Una noche fuimos a bailar a un lugar ubicado en el parque del municipio de Envigado. Entre las características que tiene este lugar, es que la pista es bien pequeña y que desde la mesa donde nosotros estábamos sentados, no se veía la pista de baile; Beatriz fue vestida con una blusa camisera y la falda del atrevido. En algún momento de la noche fui al baño y al regresar Beatriz me contó que un chico la había invitado a bailar, pero que como yo no estaba, ella no había aceptado. Ella estaba emocionada con el chico y quería bailar con él. Cuando nosotros salíamos a bailar teníamos que cruzarnos con el chico y Beatriz con sus actitudes y movimientos coquetos, no lograba disimular que el chico le interesaba. Entonces yo decidí hablar con el chico. Cometí el error de identificarme como el esposo de Beatriz y le dije que ella quería bailar con él y que a ella le gustaban los chicos jóvenes. Mientras yo hablaba con el chico Beatriz fue al baño de damas y se quitó la ropa interior, se desabotonó la blusa y amplió su escote, además, se organizó la falda del atrevido para que su vulva quedara desnuda y dispuesta para las caricias del chico. Cuando Beatriz regresó a la mesa, se veía excitadísima, coqueta, radiante, hermosa. Se sentó dándole el frente a la mesa del chico, yo quedé de espaldas al chico. Ocasionalmente yo le preguntaba a Beatriz por el chico y ella me contaba que el chico estaba feliz mirándola, pero no se atrevía a sacarla a bailar, entonces yo le dije que se abriera más la blusa. Beatriz mirando fijamente a los ojos al chico y con una coqueta sonrisa en los labios, abrió más su escote, ya el escote era tan profundo que casi era posible que se le viera el ombligo; esto hizo que los acontecimientos se pusieron a nuestro favor, el chico llegó a la mesa y respetuosamente me pidió permiso para bailar con Beatriz; estuvieron bailando aproximadamente una hora. Cuando Beatriz regresó a la mesa, no lograba disimular su excitación, sus ojos revelaban un gran cansancio. La falda había cumplido, nos había hecho disfrutar a Beatriz, a su amigo y a mí.
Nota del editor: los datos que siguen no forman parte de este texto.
-- ==== Sys2Proof/Machine/Ops.lean ====
section
/-! DEFINITION. The operations the commands share: host memory (spec/20_memory.md), the range check (R69), acceptance and
the two completions (spec/40_engine.md R110 to R116), and reset (spec/70_reset_and_hazards.md R240, R241). -/

namespace Sys2Proof.Machine

/-! ## Host memory -/

/-- The number of byte addresses (R60). -/
def addressSpace : Nat := 2 ^ 32

/-- What an unlisted address reads as (DESIGN CHOICE, log 2). -/
def unlistedByte : Byte := 0#8

/-- The canonical form: addresses strictly rising and below 2^32, no entry equal to the unlisted byte. -/
abbrev Memory.wf (m : Memory) : Prop :=
  m.Pairwise (fun x y => x.1 < y.1) ∧ ∀ x ∈ m, x.1 < addressSpace ∧ x.2 ≠ unlistedByte

/-- The byte at an address. -/
def Memory.read : Memory → Nat → Byte
  | [], _ => unlistedByte
  | (k, v) :: m, a => if k = a then v else Memory.read m a

/-- Store one byte, keeping the canonical form. -/
def Memory.write : Memory → Nat → Byte → Memory
  | [], a, b => if b = unlistedByte then [] else [(a, b)]
  | (k, v) :: m, a, b =>
    if a < k then (if b = unlistedByte then (k, v) :: m else (a, b) :: (k, v) :: m)
    else if a = k then (if b = unlistedByte then m else (a, b) :: m)
    else (k, v) :: Memory.write m a b

/-- `MemRead(addr, n)` (spec/00_scope.md R9). -/
def Memory.readBytes (m : Memory) (a n : Nat) : List Byte := (List.range n).map fun k => m.read (a + k)

/-- `MemWrite(addr, n, s)` (spec/00_scope.md R9). -/
def Memory.writeBytes : Memory → Nat → List Byte → Memory
  | m, _, [] => m
  | m, a, b :: bs => Memory.writeBytes (m.write a b) (a + 1) bs

/-- The same store, but an address in `keep` keeps its byte. -/
def Memory.writeBytesOutside (keep : Region) : Memory → Nat → List Byte → Memory
  | m, _, [] => m
  | m, a, b :: bs => Memory.writeBytesOutside keep (if keep.contains a then m else m.write a b) (a + 1) bs

/-- The 32-bit word `b0 + 2^8·b1 + 2^16·b2 + 2^24·b3` (R62). -/
def wordOfBytes (b0 b1 b2 b3 : Byte) : Word := b3 ++ b2 ++ b1 ++ b0

/-- The four little-endian bytes of a word (R62). -/
def bytesOfWord (w : Word) : List Byte := [w.extractLsb' 0 8, w.extractLsb' 8 8, w.extractLsb' 16 8, w.extractLsb' 24 8]

/-- `MemRead32(addr)` (R62). -/
def Memory.read32 (m : Memory) (a : Nat) : Word :=
  wordOfBytes (m.read a) (m.read (a + 1)) (m.read (a + 2)) (m.read (a + 3))

/-- The `n` characters of a text at `a`: character `k` is `MemRead32(a + 4k)` (R62). -/
def Memory.readText (m : Memory) (a n : Nat) : List Word := (List.range n).map fun k => m.read32 (a + 4 * k)

/-- A text as the bytes it is stored as (R62). -/
def bytesOfText (t : List Word) : List Byte := t.flatMap bytesOfWord

/-! ## The range check -/

/-- `P_MEM_OK(a)` (spec/00_scope.md R5). -/
def memOk (c : Config) (a : Nat) : Bool := c.memory.any fun r => r.contains a

/-- The lowest address of `[a, stop)` that no region holds, stepping from the end of one region to the next. The first
argument bounds the steps: a region is left once and for all. -/
def firstHole (rs : List Region) : Nat → Nat → Nat → Option Nat
  | 0, a, stop => if a < stop then some a else none
  | fuel + 1, a, stop =>
    if stop ≤ a then none
    else
      match rs.find? (fun r => r.contains a) with
      | none => some a
      | some r => firstHole rs fuel (r.base + r.size) stop

/-- `first_bad(a, n)` of spec/40_engine.md R114, and `none` exactly when `RangeOK(a, n)` (R69). -/
def firstBad (c : Config) (a n : Nat) : Option Nat :=
  if n = 0 then none
  else if addressSpace < a + n then some a
  else firstHole c.memory c.memory.length a (a + n)

/-- Do the two byte ranges share an address? Two ranges of which one is empty do not (R72). -/
def rangesMeet (a n b m : Nat) : Bool :=
  decide (0 < n) && decide (0 < m) && decide (a < b + m) && decide (b < a + n)

/-! ## Free values -/

/-- `n` fresh free bytes. -/
def drawBytes (from_ n : Nat) : List Byte := (List.range n).map fun k => Config.drawByte (from_ + k)

/-- Every byte of the latched output range becomes a free value (R73, S1 and S2 of spec/93_implementation_defined.md). -/
def State.scramble (s : State) : State :=
  { s with
    mem := s.mem.writeBytes s.lDstAddr.toNat (drawBytes s.draws s.lDstCap.toNat)
    draws := s.draws + s.lDstCap.toNat }

/-- How many bytes of the latched output range exist: an address past 2^32 - 1 does not (R60, R61). -/
def State.outputBytes (s : State) : Nat := min s.lDstCap.toNat (addressSpace - s.lDstAddr.toNat)

/-- Every byte of the latched output range becomes a free value, but those of the input buffer `keep`, which is never
written (spec/70_reset_and_hazards.md R241, S2 of spec/93_implementation_defined.md; log 11). -/
def State.scrambleOutside (keep : Region) (s : State) : State :=
  { s with
    mem := s.mem.writeBytesOutside keep s.lDstAddr.toNat (drawBytes s.draws s.outputBytes)
    draws := s.draws + s.outputBytes }

/-! ## Errors -/

/-- ERR_CODE of a kind (spec/60_exceptions.md R210). -/
def ErrKind.code : ErrKind → Byte
  | .invalidInput => 1#8
  | .malformedFrame => 2#8
  | .corruptTable => 3#8
  | .missingSentinel => 4#8
  | .capacityExceeded => 5#8
  | .invalidCharacter => 6#8
  | .unknownSymbol => 7#8
  | .sequenceError => 8#8
  | .alignmentError => 9#8
  | .accessFault => 10#8
  | .bufferOverlap => 11#8
  | .illegalCommand => 12#8

/-- The kinds of the parameter checks, which complete before any memory access (R73 point 2, R216). -/
def ErrKind.isParameter : ErrKind → Bool
  | .illegalCommand | .sequenceError | .alignmentError | .accessFault | .bufferOverlap => true
  | .invalidInput | .malformedFrame | .corruptTable | .missingSentinel | .capacityExceeded | .invalidCharacter
  | .unknownSymbol => false

/-- `min(n, 2^32 - 1)`: how a size that needs more than 32 bits is reported (spec/60_exceptions.md R211). -/
def saturate (n : Nat) : Nat := min n (2 ^ 32 - 1)

/-- `raise <Kind>(info)` inside a command's function (spec/00_scope.md R9). -/
def fail {α : Type} (kind : ErrKind) (info : Nat) : Except ErrorReport α := .error ⟨kind, BitVec.ofNat 32 info⟩

/-! ## Acceptance, completion, error completion -/

/-- The guards that are left when IRQ may have risen: the host has seen the completion by the interrupt
(spec/70_reset_and_hazards.md R248; DEDUCED, log 13). -/
def guardsAfterIrq (ie : Bool) (gs : List Guard) : List Guard := if ie then [] else gs

/-- Acceptance of a command word while ENG = IDLE (spec/40_engine.md R110, R111). The buffers `g` join those the host
must keep off, and the next of `delays` says how many host moves the command lets pass (log 6, log 13). -/
def State.accept (w : Word) (g : Guard) (s : State) : State :=
  { s with
    lCmd := w
    lSrcAddr := s.srcAddr
    lSrcLen := s.srcLen
    lDstAddr := s.dstAddr
    lDstCap := s.dstCap
    eng := .busy
    done := false
    err := false
    errCode := 0#8
    errInfo := 0#32
    guards := g :: s.guards
    wait := s.delays.headD 0
    delays := s.delays.tail }

/-- Success completion, `complete()`, with RESULT_LEN = `len` (spec/40_engine.md R115, R44, R32). ERR_CODE and ERR_INFO
stay as acceptance left them (log 23). -/
def State.complete (i : Instr) (len : Word) (s : State) : State :=
  { s with
    resultLen := len
    ftv := (flagEffect i .ftv).apply s.ftv
    trv := (flagEffect i .trv).apply s.trv
    cdv := (flagEffect i .cdv).apply s.cdv
    eng := .idle
    done := true
    guards := guardsAfterIrq s.ie s.guards }

/-- The registers and flags of an error completion (spec/40_engine.md R116, spec/60_exceptions.md R217). -/
def State.recordError (e : ErrorReport) (s : State) : State :=
  { s with
    ftv := false
    trv := false
    cdv := false
    resultLen := 0#32
    payloadOff := 0#32
    payloadLen := 0#32
    errCode := e.kind.code
    errInfo := e.info
    eng := .idle
    err := true
    guards := guardsAfterIrq s.ie s.guards }

/-- Error completion, `raise K(info)`, of a command that has an output buffer or not: THE CORE'S ONE EXCEPTION ENTRY
(spec/40_engine.md R116, R73). After an error found past the parameter checks the output range holds free values. -/
def State.raise (hasOutput : Bool) (e : ErrorReport) (s : State) : State :=
  (if hasOutput && !e.kind.isParameter then s.scramble else s).recordError e

/-- Leaving the error state, the counterpart of a trap return: the host writes 1 to STATUS.ERR. ERR_CODE and ERR_INFO
keep their values (spec/60_exceptions.md R219). -/
def State.clearError (s : State) : State := s.writeStatus 0x04#32

/-! ## The updates of the internal stores, the payload registers and the output buffer -/

/-- `FT <- FT'`. -/
def State.setTable (ft : List Entry) (s : State) : State := { s with ft := ft }

/-- `(NODES, ROOT) <- (NODES', ROOT')`. -/
def State.setTree (t : Tree) (s : State) : State := { s with nodes := t.nodes, root := t.root }

/-- `CODES <- CODES'`. -/
def State.setCodes (cs : List Code) (s : State) : State := { s with codes := cs }

/-- `PAYLOAD_OFF <- off; PAYLOAD_LEN <- len`. -/
def State.setPayload (off len : Nat) (s : State) : State :=
  { s with payloadOff := BitVec.ofNat 32 off, payloadLen := BitVec.ofNat 32 len }

/-- `MemWrite(L_DST_ADDR, |bs|, bs)`. -/
def State.putOutput (bs : List Byte) (s : State) : State :=
  { s with mem := s.mem.writeBytes s.lDstAddr.toNat bs }

/-! ## Reset -/

/-- The registers, flags and engine state of reset (spec/70_reset_and_hazards.md R240). The internal stores and latched
copies, which R240 leaves unspecified, stay as they are (log 10); host memory and the model's input are not touched. -/
def State.resetRegisters (s : State) : State :=
  { s with
    ie := false
    eng := .idle
    done := false
    err := false
    ovr := false
    ftv := false
    trv := false
    cdv := false
    errCode := 0#8
    errInfo := 0#32
    srcAddr := 0#32
    srcLen := 0#32
    dstAddr := 0#32
    dstCap := 0#32
    resultLen := 0#32
    payloadOff := 0#32
    payloadLen := 0#32
    symIdx := 0#32
    wait := 0
    guards := [] }

end Sys2Proof.Machine
end

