-- ==== Sys2Proof/Machine/Housekeeping.lean ====
section
/-! DEFINITION. NOP and illegal command words (spec/40_engine.md R117, R118). -/

namespace Sys2Proof.Machine

/-- NOP (R117). -/
def execNop (s : State) : Host.Outcome State Fault Refusal := runCommand .nop (fun s => .ok (s.complete .nop 0#32)) s

/-- An illegal command word raises IllegalCommand with the word as its context (R118). -/
def execIllegal (w : Word) (s : State) : Host.Outcome State Fault Refusal := .next (s.raise false ⟨.illegalCommand, w⟩)

end Sys2Proof.Machine
end

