-- ==== Sys2Proof/Machine/Packer.lean ====
section
/-! DEFINITION. BitPacker: PACK (spec/44_bit_packer.md). -/

namespace Sys2Proof.Machine

/-- `str(v, l)`: the bit string of a code, most significant bit first (R160). -/
def codeBits (c : Code) : List Bool := (List.range c.len).map fun k => c.value.getLsbD (c.len - 1 - k)

/-- The concatenation of the codes' bit strings, first bit first (R160). -/
def bitString (codes : List Code) : List Bool := codes.flatMap codeBits

/-- `ceil(B / 8)`. -/
def byteCount (b : Nat) : Nat := (b + 7) / 8

/-- Byte `j` of a bit string: bit `8j + t` is its bit `7 - t`, and 0 past the end (R160). -/
def byteAt (bits : List Bool) (j : Nat) : Byte :=
  BitVec.ofNat 8 (bitsValue ((List.range 8).map fun t => bits.getD (8 * j + t) false))

/-- A bit string cut into bytes, the first bit the most significant, zero-padded at the end (R160). -/
def bytesOfBits (bits : List Bool) : List Byte := (List.range (byteCount bits.length)).map (byteAt bits)

/-- `pack_bits(S)` (R160). -/
def packBits (codes : List Code) : List Byte := bytesOfBits (bitString codes)

/-- The accumulator of the source's procedure: the unflushed bits, how many they are, and the bytes out (R161). -/
structure Accumulator where
  acc : Nat
  nb : Nat
  out : List Byte
  deriving DecidableEq, Repr

/-- `while nb >= 8`: emit the most significant byte and keep the unflushed bits (R161). The first argument bounds the
turns; each turn takes 8 bits. -/
def Accumulator.flush : Nat → Accumulator → Accumulator
  | 0, a => a
  | fuel + 1, a =>
    if a.nb < 8 then a
    else
      Accumulator.flush fuel
        ⟨a.acc % 2 ^ (a.nb - 8), a.nb - 8, a.out ++ [BitVec.ofNat 8 (a.acc / 2 ^ (a.nb - 8))]⟩

/-- Shift one code in, then flush (R161). -/
def Accumulator.push (a : Accumulator) (c : Code) : Accumulator :=
  Accumulator.flush (a.nb + c.len) ⟨a.acc * 2 ^ c.len + c.value.toNat, a.nb + c.len, a.out⟩

/-- Emit the final byte, if bits remain (R161). -/
def Accumulator.finish (a : Accumulator) : List Byte :=
  if a.nb = 0 then a.out else a.out ++ [BitVec.ofNat 8 (a.acc * 2 ^ (8 - a.nb))]

/-- The accumulator procedure of the source (R161). PACK is defined by `packBits`; R161 says the two agree. -/
def packAccumulator (codes : List Code) : List Byte := (codes.foldl Accumulator.push ⟨0, 0, []⟩).finish

/-- The total number of bits of a list of codes. -/
def totalBits (codes : List Code) : Nat := (codes.map Code.len).sum

/-- The FT index of a character. -/
def indexOf (ft : List Entry) (c : Word) : Option Nat := ft.findIdx? fun e => e.ch == c

/-- The code at an FT index. A valid code table has one code for each entry (spec/10_state.md R40). -/
def codeAt (codes : List Code) (i : Nat) : Code := codes.getD i ⟨0#64, 0⟩

/-- The codes of the characters from number `k` on (R163). -/
def lookUpCodes (ft : List Entry) (codes : List Code) : Nat → List Word → Except ErrorReport (List Code)
  | _, [] => .ok []
  | k, c :: text =>
    if !isScalar c then fail .invalidCharacter (4 * k)
    else
      match indexOf ft c with
      | none => fail .unknownSymbol (4 * k)
      | some i => do
        let rest ← lookUpCodes ft codes (k + 1) text
        return codeAt codes i :: rest

/-- The output does not fit the latched capacity: CapacityExceeded with the size needed, saturated (R163, R174,
spec/47_pipeline.md R201). -/
def checkCapacity (need : Nat) (s : State) : Except ErrorReport Unit :=
  if s.lDstCap.toNat < need then fail .capacityExceeded (saturate need) else .ok ()

/-- PACK (R163). -/
def execPack (s : State) : Host.Outcome State Fault Refusal :=
  runCommand .pack (fun s => do
    let cs ← lookUpCodes s.ft s.codes 0 s.inputText
    let need := byteCount (totalBits cs)
    checkCapacity need s
    return (s.putOutput (packBits cs)).complete .pack (BitVec.ofNat 32 need)) s

end Sys2Proof.Machine
end

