-- ==== Sys2Proof/Machine/Pipeline.lean ====
section
/-! DEFINITION. The whole pipelines: COMPRESS and DECOMPRESS (spec/47_pipeline.md). -/

namespace Sys2Proof.Machine

/-- What the compress pipeline makes of a text: the three stores and the codes of the text's characters. -/
structure Compressed where
  ft : List Entry
  tree : Tree
  codes : List Code
  packed : List Code
  deriving DecidableEq, Repr

/-- The compress pipeline up to the packed codes (R201). -/
def compressText (c : Config) (text : List Word) : Except ErrorReport Compressed := do
  let ft ← countText c text
  let t ← buildTree ft
  let cs ← genCodes t
  let packed ← lookUpCodes ft cs 0 text
  return ⟨ft, t, cs, packed⟩

/-- COMPRESS (R201). -/
def execCompress (s : State) : Host.Outcome State Fault Refusal :=
  runCommand .compress (fun s => do
    let r ← compressText s.cfg s.inputText
    let hl := (header s.cfg r.ft).length
    let pl := byteCount (totalBits r.packed)
    checkCapacity (hl + pl) s
    return (((((s.putOutput (frame s.cfg r.ft (packBits r.packed))).setTable r.ft).setTree r.tree).setCodes
      r.codes).setPayload hl pl).complete .compress (BitVec.ofNat 32 (hl + pl))) s

/-- What the decompress pipeline makes of a frame: the table, the payload's offset, the tree and the text. -/
structure Decompressed where
  ft : List Entry
  off : Nat
  tree : Tree
  text : List Word
  deriving DecidableEq, Repr

/-- The decompress pipeline (R203). -/
def decompressFrame (c : Config) (f : List Byte) (cap : Nat) : Except ErrorReport Decompressed := do
  let p ← parseFrame c f
  let t ← buildTree p.ft
  let out ← decodeText c t (f.drop p.off) cap
  return ⟨p.ft, p.off, t, out⟩

/-- DECOMPRESS (R203). -/
def execDecompress (s : State) : Host.Outcome State Fault Refusal :=
  runCommand .decompress (fun s => do
    let r ← decompressFrame s.cfg s.inputBytes s.lDstCap.toNat
    return ((((s.putOutput (bytesOfText r.text)).setTable r.ft).setTree r.tree).setPayload r.off
      (s.lSrcLen.toNat - r.off)).complete .decompress (BitVec.ofNat 32 (4 * r.text.length))) s

end Sys2Proof.Machine
end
Beatriz siempre ha sido una mujer ejemplar como Mamá, hija, esposa, amiga y una gran trabajadora y hoy, aunque los valores morales que nos han inculcado nos digan lo contrario, la vida le ha recompensado, le ha dado su premio. Su premio es que Beatriz por motivo de trabajo está llevando vida de soltera en un municipio a 8 horas de su familia y cerca de la cabaña que siempre nos ha hecho imaginar muchos juegos sexuales y esta no es la excepción. ¡ QUE FANTASIA ¡ para una pareja cuckold. Las mejores aventuras sexuales ocurren en los paseos y Beatriz está en un “paseo con trabajo”.